§ Problem: All that should be output is the block of lines below from the line with "20 % 2 ^ (inState .inData).params.tsW <" to the line with "rfl⟩, by decide⟩", both included, exactly as written.
━━━━━━
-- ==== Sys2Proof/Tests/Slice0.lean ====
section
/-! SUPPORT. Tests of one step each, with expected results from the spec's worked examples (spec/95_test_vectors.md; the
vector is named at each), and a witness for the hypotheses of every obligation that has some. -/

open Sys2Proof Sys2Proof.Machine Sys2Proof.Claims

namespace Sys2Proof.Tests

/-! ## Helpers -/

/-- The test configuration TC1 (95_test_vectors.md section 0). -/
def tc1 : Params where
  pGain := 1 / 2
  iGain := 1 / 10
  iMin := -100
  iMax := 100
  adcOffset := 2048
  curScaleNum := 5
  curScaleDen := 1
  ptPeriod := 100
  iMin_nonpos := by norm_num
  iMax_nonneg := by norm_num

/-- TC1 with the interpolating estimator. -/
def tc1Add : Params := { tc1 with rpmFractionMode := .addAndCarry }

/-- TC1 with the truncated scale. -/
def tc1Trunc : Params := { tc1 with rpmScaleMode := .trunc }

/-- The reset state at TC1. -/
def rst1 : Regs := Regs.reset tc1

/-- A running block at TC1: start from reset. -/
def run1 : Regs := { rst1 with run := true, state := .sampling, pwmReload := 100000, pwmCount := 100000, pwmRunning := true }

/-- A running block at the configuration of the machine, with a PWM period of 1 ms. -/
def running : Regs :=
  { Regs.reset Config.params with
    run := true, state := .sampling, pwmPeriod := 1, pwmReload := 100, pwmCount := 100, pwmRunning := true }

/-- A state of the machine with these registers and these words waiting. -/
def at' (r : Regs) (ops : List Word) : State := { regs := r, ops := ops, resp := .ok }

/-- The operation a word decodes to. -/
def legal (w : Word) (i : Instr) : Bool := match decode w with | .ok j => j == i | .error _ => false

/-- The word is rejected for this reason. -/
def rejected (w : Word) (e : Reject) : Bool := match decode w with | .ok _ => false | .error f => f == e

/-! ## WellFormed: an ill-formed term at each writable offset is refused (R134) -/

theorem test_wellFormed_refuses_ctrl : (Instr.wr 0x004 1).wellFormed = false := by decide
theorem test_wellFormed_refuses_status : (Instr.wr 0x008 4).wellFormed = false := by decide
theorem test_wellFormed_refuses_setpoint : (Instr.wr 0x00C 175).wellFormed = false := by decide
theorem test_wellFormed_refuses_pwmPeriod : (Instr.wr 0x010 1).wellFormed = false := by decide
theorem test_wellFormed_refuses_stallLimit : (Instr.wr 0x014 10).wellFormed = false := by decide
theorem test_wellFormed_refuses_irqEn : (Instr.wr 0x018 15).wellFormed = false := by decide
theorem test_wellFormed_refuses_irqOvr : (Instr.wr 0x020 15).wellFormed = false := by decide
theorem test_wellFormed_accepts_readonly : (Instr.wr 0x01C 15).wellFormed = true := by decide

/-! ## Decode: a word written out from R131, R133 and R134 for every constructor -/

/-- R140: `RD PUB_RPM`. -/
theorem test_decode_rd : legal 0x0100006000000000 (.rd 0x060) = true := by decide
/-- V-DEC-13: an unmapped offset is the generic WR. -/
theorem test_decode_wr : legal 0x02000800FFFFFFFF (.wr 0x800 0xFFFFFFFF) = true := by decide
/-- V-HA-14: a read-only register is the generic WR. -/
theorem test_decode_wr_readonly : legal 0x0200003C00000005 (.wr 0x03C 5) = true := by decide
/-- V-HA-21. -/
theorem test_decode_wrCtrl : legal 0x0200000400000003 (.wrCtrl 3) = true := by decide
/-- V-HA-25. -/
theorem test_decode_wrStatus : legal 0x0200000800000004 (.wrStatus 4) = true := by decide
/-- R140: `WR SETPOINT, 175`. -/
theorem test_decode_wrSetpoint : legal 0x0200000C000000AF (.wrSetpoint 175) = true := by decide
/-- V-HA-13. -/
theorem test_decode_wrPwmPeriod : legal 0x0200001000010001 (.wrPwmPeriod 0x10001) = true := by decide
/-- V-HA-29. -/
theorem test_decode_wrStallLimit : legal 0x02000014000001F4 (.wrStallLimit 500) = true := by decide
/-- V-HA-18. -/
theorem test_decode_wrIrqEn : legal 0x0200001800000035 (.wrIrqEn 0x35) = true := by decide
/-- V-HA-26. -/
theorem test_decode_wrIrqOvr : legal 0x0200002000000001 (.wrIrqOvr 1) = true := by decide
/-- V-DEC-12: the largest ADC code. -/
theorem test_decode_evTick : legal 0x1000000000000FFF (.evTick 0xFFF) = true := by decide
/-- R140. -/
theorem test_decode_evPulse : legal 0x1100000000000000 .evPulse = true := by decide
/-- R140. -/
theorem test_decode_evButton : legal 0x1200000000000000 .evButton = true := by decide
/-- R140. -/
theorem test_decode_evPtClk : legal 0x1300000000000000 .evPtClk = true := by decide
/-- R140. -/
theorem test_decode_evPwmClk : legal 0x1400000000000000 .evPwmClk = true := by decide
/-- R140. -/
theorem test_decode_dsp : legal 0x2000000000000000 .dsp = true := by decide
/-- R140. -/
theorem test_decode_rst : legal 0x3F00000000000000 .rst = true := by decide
━━━━━━
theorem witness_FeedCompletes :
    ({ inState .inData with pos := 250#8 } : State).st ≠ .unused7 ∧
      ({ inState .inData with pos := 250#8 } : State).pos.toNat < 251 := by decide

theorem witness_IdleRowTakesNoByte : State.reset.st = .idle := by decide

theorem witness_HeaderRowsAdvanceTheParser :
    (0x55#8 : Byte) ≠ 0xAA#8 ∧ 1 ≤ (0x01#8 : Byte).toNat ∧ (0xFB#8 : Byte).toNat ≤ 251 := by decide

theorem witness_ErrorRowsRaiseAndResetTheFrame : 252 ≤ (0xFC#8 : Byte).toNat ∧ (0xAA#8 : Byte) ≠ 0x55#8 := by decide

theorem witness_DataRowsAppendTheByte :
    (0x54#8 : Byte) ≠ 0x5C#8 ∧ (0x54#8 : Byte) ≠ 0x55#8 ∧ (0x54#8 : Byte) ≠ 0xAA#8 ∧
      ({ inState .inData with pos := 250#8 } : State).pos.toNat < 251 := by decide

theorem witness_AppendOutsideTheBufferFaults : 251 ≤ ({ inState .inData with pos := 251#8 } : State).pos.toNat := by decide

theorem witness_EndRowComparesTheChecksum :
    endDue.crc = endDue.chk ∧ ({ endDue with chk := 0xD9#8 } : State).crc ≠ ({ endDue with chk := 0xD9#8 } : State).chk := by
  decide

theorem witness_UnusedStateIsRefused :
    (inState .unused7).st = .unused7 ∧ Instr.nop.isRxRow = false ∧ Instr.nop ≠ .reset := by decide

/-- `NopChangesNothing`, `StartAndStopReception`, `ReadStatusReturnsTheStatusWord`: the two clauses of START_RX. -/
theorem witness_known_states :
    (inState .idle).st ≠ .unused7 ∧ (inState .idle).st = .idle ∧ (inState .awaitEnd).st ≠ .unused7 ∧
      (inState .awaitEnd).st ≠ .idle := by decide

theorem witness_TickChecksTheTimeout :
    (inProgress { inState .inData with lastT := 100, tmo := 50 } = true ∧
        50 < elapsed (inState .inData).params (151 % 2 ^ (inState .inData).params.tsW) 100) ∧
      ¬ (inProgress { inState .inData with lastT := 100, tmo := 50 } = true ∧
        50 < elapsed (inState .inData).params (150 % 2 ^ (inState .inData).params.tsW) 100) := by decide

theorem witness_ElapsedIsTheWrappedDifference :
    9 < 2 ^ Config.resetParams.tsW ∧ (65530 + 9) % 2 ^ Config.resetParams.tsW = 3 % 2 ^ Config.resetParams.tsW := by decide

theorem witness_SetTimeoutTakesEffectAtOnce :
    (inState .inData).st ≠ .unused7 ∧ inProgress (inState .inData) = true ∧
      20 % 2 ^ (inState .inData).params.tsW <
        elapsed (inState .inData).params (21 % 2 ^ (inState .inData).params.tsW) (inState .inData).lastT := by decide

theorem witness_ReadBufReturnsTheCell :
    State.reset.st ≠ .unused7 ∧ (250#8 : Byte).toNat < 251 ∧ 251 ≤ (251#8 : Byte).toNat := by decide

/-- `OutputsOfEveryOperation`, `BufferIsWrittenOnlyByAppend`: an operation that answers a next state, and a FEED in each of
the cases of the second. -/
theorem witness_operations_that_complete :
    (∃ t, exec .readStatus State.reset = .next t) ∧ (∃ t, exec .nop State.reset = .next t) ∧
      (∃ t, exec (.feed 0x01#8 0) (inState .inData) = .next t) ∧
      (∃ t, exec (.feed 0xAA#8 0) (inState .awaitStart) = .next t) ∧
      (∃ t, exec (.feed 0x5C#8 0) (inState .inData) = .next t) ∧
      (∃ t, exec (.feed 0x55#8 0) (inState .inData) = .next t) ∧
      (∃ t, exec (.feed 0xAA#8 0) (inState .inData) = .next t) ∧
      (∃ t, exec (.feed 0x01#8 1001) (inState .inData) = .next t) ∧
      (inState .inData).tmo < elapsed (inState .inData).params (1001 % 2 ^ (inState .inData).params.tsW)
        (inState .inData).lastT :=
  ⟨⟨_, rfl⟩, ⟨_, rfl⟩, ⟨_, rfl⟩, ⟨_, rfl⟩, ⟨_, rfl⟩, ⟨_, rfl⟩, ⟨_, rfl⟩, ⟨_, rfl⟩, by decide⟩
━━━━━━
§ Written response:
      20 % 2 ^ (inState .inData).params.tsW <
        elapsed (inState .inData).params (21 % 2 ^ (inState .inData).params.tsW) (inState .inData).lastT := by decide

theorem witness_ReadBufReturnsTheCell :
    State.reset.st ≠ .unused7 ∧ (250#8 : Byte).toNat < 251 ∧ 251 ≤ (251#8 : Byte).toNat := by decide

/-- `OutputsOfEveryOperation`, `BufferIsWrittenOnlyByAppend`: an operation that answers a next state, and a FEED in each of
the cases of the second. -/
theorem witness_operations_that_complete :
    (∃ t, exec .readStatus State.reset = .next t) ∧ (∃ t, exec .nop State.reset = .next t) ∧
      (∃ t, exec (.feed 0x01#8 0) (inState .inData) = .next t) ∧
      (∃ t, exec (.feed 0xAA#8 0) (inState .awaitStart) = .next t) ∧
      (∃ t, exec (.feed 0x5C#8 0) (inState .inData) = .next t) ∧
      (∃ t, exec (.feed 0x55#8 0) (inState .inData) = .next t) ∧
      (∃ t, exec (.feed 0xAA#8 0) (inState .inData) = .next t) ∧
      (∃ t, exec (.feed 0x01#8 1001) (inState .inData) = .next t) ∧
      (inState .inData).tmo < elapsed (inState .inData).params (1001 % 2 ^ (inState .inData).params.tsW)
        (inState .inData).lastT :=
  ⟨⟨_, rfl⟩, ⟨_, rfl⟩, ⟨_, rfl⟩, ⟨_, rfl⟩, ⟨_, rfl⟩, ⟨_, rfl⟩, ⟨_, rfl⟩, ⟨_, rfl⟩, by decide⟩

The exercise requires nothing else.